## Given data
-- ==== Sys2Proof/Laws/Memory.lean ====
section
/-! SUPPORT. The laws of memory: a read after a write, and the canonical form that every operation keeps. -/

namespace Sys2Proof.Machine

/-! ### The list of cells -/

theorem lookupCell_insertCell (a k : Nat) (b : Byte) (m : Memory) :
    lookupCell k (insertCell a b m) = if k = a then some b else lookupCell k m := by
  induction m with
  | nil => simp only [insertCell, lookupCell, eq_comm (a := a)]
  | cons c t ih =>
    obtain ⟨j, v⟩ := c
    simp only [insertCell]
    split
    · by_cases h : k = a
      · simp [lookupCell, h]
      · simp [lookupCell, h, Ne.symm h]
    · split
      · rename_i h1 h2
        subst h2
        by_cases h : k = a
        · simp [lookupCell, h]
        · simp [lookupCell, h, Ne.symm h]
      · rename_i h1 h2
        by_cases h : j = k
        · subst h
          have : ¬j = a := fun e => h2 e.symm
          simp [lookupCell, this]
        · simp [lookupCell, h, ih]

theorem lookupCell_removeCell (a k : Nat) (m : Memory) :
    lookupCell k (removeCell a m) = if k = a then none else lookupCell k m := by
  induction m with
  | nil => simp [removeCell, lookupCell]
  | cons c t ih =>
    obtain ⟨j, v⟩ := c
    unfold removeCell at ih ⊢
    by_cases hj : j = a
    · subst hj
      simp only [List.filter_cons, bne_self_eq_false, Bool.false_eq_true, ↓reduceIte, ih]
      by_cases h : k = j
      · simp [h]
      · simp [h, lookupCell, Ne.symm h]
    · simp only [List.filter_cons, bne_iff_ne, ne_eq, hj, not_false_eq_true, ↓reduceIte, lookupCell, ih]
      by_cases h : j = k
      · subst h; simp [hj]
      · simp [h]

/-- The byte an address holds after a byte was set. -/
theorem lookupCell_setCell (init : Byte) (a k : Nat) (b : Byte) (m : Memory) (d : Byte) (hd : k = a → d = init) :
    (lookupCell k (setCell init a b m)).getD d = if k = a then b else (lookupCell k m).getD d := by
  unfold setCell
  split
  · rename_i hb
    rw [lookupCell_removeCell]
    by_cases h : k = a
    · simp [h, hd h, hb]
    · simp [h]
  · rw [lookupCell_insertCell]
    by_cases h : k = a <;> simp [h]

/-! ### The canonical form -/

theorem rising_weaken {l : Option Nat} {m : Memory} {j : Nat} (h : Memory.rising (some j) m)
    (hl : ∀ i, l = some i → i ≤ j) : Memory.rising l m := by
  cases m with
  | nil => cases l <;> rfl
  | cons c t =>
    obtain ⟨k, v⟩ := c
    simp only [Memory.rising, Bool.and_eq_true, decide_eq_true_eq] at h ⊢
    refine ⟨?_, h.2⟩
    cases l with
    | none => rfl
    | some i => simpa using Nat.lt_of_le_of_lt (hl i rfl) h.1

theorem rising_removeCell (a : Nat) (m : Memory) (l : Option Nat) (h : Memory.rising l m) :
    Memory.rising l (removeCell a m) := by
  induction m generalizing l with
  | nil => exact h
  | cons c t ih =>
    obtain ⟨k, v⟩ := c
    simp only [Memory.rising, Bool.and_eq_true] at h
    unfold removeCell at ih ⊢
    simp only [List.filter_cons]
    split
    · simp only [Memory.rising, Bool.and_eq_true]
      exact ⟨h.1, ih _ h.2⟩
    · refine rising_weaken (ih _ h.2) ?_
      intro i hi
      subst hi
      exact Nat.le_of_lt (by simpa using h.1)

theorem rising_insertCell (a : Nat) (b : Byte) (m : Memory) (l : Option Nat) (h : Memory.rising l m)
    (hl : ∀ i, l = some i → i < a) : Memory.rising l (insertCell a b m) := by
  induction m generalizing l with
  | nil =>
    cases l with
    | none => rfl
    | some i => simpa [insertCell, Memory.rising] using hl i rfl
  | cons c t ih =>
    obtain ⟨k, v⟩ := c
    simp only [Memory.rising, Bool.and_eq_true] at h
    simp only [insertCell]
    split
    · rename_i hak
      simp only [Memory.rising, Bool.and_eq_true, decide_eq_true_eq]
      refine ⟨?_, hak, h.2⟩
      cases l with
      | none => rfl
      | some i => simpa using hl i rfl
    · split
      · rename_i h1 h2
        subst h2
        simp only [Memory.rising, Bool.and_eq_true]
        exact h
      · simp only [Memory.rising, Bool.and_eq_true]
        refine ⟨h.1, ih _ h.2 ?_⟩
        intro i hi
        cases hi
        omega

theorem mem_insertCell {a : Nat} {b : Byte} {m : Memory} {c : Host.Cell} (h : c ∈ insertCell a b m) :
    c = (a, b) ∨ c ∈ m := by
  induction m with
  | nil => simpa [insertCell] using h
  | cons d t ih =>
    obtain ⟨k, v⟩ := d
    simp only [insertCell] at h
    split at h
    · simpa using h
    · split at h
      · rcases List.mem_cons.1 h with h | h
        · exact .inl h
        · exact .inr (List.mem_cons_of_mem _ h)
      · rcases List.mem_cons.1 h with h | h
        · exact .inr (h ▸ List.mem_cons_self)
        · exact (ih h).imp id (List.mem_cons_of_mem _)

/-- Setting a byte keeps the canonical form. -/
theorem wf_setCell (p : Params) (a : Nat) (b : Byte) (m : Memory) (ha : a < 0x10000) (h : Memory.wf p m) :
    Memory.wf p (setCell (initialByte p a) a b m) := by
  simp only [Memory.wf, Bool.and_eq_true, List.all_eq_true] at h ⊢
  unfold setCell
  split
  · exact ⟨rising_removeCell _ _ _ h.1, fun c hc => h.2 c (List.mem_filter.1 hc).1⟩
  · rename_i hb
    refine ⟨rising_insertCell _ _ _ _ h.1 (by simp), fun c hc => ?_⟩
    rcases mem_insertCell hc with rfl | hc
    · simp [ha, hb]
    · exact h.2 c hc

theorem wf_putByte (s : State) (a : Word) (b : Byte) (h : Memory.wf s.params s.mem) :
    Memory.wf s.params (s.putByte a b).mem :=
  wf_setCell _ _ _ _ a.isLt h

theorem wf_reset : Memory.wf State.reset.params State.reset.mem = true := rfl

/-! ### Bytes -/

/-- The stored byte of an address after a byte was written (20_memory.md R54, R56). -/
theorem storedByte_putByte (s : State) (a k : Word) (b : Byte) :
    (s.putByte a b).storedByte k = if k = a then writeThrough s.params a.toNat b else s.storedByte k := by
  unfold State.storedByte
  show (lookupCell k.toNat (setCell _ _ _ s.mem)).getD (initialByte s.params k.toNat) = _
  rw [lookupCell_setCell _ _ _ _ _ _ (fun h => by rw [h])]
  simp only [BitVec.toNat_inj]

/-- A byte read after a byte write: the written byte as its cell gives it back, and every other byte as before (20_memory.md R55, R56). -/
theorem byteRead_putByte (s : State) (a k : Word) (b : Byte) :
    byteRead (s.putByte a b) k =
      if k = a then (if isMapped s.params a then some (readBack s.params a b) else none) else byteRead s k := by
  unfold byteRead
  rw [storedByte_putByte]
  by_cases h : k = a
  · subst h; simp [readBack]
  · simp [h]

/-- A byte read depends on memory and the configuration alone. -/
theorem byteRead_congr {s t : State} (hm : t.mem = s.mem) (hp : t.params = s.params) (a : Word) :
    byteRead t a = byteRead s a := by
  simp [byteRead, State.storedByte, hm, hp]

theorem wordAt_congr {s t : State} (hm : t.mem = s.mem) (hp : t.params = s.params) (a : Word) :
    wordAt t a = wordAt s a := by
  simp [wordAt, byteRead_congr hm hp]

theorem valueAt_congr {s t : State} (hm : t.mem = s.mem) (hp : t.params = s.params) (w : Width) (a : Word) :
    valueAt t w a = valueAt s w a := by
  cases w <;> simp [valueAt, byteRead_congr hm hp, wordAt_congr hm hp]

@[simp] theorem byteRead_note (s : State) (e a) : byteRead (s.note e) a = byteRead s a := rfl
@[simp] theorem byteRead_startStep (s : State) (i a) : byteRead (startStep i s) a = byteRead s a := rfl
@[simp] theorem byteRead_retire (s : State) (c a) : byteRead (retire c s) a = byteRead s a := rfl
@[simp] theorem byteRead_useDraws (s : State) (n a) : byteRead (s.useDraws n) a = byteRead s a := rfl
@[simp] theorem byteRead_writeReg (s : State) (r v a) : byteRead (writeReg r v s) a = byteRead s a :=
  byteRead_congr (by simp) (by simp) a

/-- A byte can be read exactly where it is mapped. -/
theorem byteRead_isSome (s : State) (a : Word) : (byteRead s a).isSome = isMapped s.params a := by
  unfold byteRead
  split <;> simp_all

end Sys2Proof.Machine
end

## Instructions to follow
Would you please transcribe the lines above exactly, starting with the first line of the material and ending with the line that has "theorem lookupCell_insertCell (a"?

## Your response
-- ==== Sys2Proof/Laws/Memory.lean ====
section
/-! SUPPORT. The laws of memory: a read after a write, and the canonical form that every operation keeps. -/

namespace Sys2Proof.Machine

/-! ### The list of cells -/

theorem lookupCell_insertCell (a k : Nat) (b : Byte) (m : Memory) :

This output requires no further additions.